Just to remind some of the folks that I see posting under this forum "Personal Use"... (at least in Ma.) and are going to pick up a few driveways in 'the neighborhood'.......if you are using your truck and plowing for anyone other than yourself, on your property,you are liable and running at RISK !!!
If you run into a friend's,relative's,neighbor's house, parked car,telephone pole,favorite shrub,etc.your insurance company will not cover you. It will come out of your pocket.
Unless you have special plowing insurance, you are not covered for property damage etc.
Read the fine print of your insurance policies sometime ,they can be eye openers.


----------



## Crumm (Nov 5, 2003)

And running into things does happen. I caught the edge of a trampoline a few days ago and it folded up like a house made of cards. Last year I backed into the corner of a garage but no damage occurred. I feel that I am very careful but these things just happen when you are working in tight quarters and in a hurry.


----------



## dacse (Dec 3, 2004)

If you are plowing for your neighbor just to be a nice guy and not charging them, do you still need insurance for plowing? If you do, how much does this insurance run (I assume that it depends on the individual)? Do most insurance companies, for example Geico, carry this protection? If not, which company usually has the lowest rates?


----------



## Tarkus (Nov 19, 2004)

Techically if you do it for free your are not commercail for insurance needs in most states. There is not that many to underwrite snowplows anymore properly. I pay under 950 per truck a year now for one half million commercail coverage now. (full coverage to) It actually went down a bit this year too.


----------



## Mick (May 19, 2001)

As far as plowing as a favor, it would depend on your state's "Good Samaritan" law. You could still be held liable if there were an injury as a result of your "action". Since you wouldn't have any type of agreement or contract, injury as a result of "inaction" would not apply.


----------



## Tarkus (Nov 19, 2004)

Mick said:


> As far as plowing as a favor, it would depend on your state's "Good Samaritan" law. You could still be held liable if there were an injury as a result of your "action". Since you wouldn't have any type of agreement or contract, injury as a result of "inaction" would not apply.


This is true but your non-commercail insurance may not be a issue though if you are doing true freebies.


----------



## bobingardner (Jul 18, 2004)

I changed my insurance and registration today. According to the agent I couldn't get commercial coverage because the truck is less that 10k GVWR so they changed the classification of my personal auto coverage to business use. It raised the premium by $50. They said I had to re-register the truck as a commercial vehicle or they wouldn't cover me in the event of an accident on someone else property, even if I was doing it as a favor for a friend.

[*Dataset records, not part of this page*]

/-- Policies, label domains and the other commands (R362, R365, R366, R445, R455 to R457): the status of an install is the first check that fails;
an installed policy replaces the label's; 0x07 where none is; an unknown opcode has no effect and status 0xFF; a sleep needs every
partition idle. -/
def Obligations.PolicyAndOtherCommands : Prop := ∀ (s : State) (port : Nat), canCommand s port →
  let answers := fun (i : Instr) (st : BitVec 8) (v : DWord) => ∃ t, exec i s = .next t ∧ Responded t port st v ∧ answered s t
  (∀ dom slot e l, 256 ≤ dom ∨ 16 ≤ slot → ∃ st, answers (.setUpLabelDomain port dom slot e l) st 0) ∧
  (∀ dom slot e l, dom < 256 → slot < 16 → ∃ t d, exec (.setUpLabelDomain port dom slot e l) s = .next t ∧ Responded t port 0 0 ∧ tfind t.pkg.domains dom = some d ∧
    tfind d slot = some { ecdsa := e % 2 ^ 384, lms := l % 2 ^ 384, bound := true } ∧
    (∀ k, k ≠ slot → tfind d k = tfind ((tfind s.pkg.domains dom).getD []) k) ∧ ∀ k, k ≠ dom → tfind t.pkg.domains k = tfind s.pkg.domains k) ∧
  (∀ body lens sigs, let w := fun k => ((body[k]?).getD (0 : BitVec 32)).toNat
    let p : Policy := { dom := BitVec.ofNat 8 (w 1), label := BitVec.ofNat 16 (w 2), dests := BitVec.ofNat 16 (w 2 / 2 ^ 16), serial := w32 (w 3)
                        budget := d64 (w 4 + 2 ^ 32 * w 5), expiry := d64 (w 6 + 2 ^ 32 * w 7) }
    let i : Instr := .installPolicy port body lens sigs
    let malformed := body.length ≠ 32 ∨ w 0 ≠ 0x4750 ∨ w 1 / 2 ^ 8 ≠ 0 ∨ (∃ k, 8 ≤ k ∧ w k ≠ 0) ∨ lens = false
    let bound := ∀ k, k < 16 → p.label.getLsbD k = true → ∃ d x, tfind s.pkg.domains p.dom.toNat = some d ∧ tfind d k = some x ∧ x.bound = true
    let old := s.pkg.policies.find? fun q => decide (p.dom = q.dom ∧ p.label = q.label)
    let two := 2 ≤ ((List.range 16).countP fun k => p.label.getLsbD k)
    (malformed → answers i 0x01 0) ∧ (¬ malformed → ¬ two → answers i 0x06 0) ∧ (¬ malformed → two → ¬ bound → answers i 0x02 0) ∧
    (¬ malformed → two → bound → sigs = false → answers i 0x03 0) ∧
    (¬ malformed → two → bound → sigs = true → ∀ q, old = some q → p.serial.toNat ≤ q.serial.toNat → answers i 0x04 0) ∧
    (¬ malformed → two → bound → sigs = true → old = none → 1024 ≤ s.pkg.policies.length → answers i 0x05 0) ∧
    (¬ malformed → two → bound → sigs = true → (∀ q, old = some q → q.serial.toNat < p.serial.toNat) → (old = none → s.pkg.policies.length < 1024) →
      ∃ t, exec i s = .next t ∧ Responded t port 0 0 ∧ t.pkg.policies = (s.pkg.policies.filter fun q => !decide (p.dom = q.dom ∧ p.label = q.label)) ++ [p])) ∧
  (∀ dom label, let d := BitVec.ofNat 8 dom
    (policyOf s d label = none → answers (.removePolicy port dom label) 0x07 0 ∧ answers (.readBudget port dom label) 0x07 0) ∧
    (∀ p, policyOf s d label = some p → answers (.readBudget port dom label) 0x00 p.budget ∧
      ∃ t, exec (.removePolicy port dom label) s = .next t ∧ Responded t port 0 0 ∧ policyOf t d label = none ∧
        ∀ q ∈ s.pkg.policies, (q.dom ≠ d ∨ q.label ≠ label) → q ∈ t.pkg.policies)) ∧
  (∀ va nonce, ∃ t, exec (.attest port va nonce) s = .next t ∧ Responded t port 0 0 ∧ t.hostMem = writeBytes s.hostMem va (leBytes nonce 48 ++ Config.report s.fresh) ∧ t.mem = s.mem) ∧
  (allIdle s = true → ∃ t, exec (.enterPl4 port) s = .next t ∧ Responded t port 0 0 ∧ t.pkg.power = 4 ∧ (∀ p ∈ enabledParts s, (t.part p).power = 4) ∧ t.mem = s.mem) ∧
  (allIdle s = false → ∃ st, answers (.enterPl4 port) st 0) ∧
  (∀ op : BitVec 8, (op = 0 ∨ 0x0D < op.toNat) → answers (.mailboxUnknownOpcode port op) 0xFF 0)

I got the new Snow Removal plates which as far as I can tell are just commercial plates with an "SR" prefix. That cost $125 for a year as opposed to $40 for two years on a personal auto registration. I asked about general liability and was quoted $1100 but decided against getting that because they said it wouldn't help in truck related accidents, and I won't be doing any salting or sanding so I don't think slip and fall accidents will be a problem.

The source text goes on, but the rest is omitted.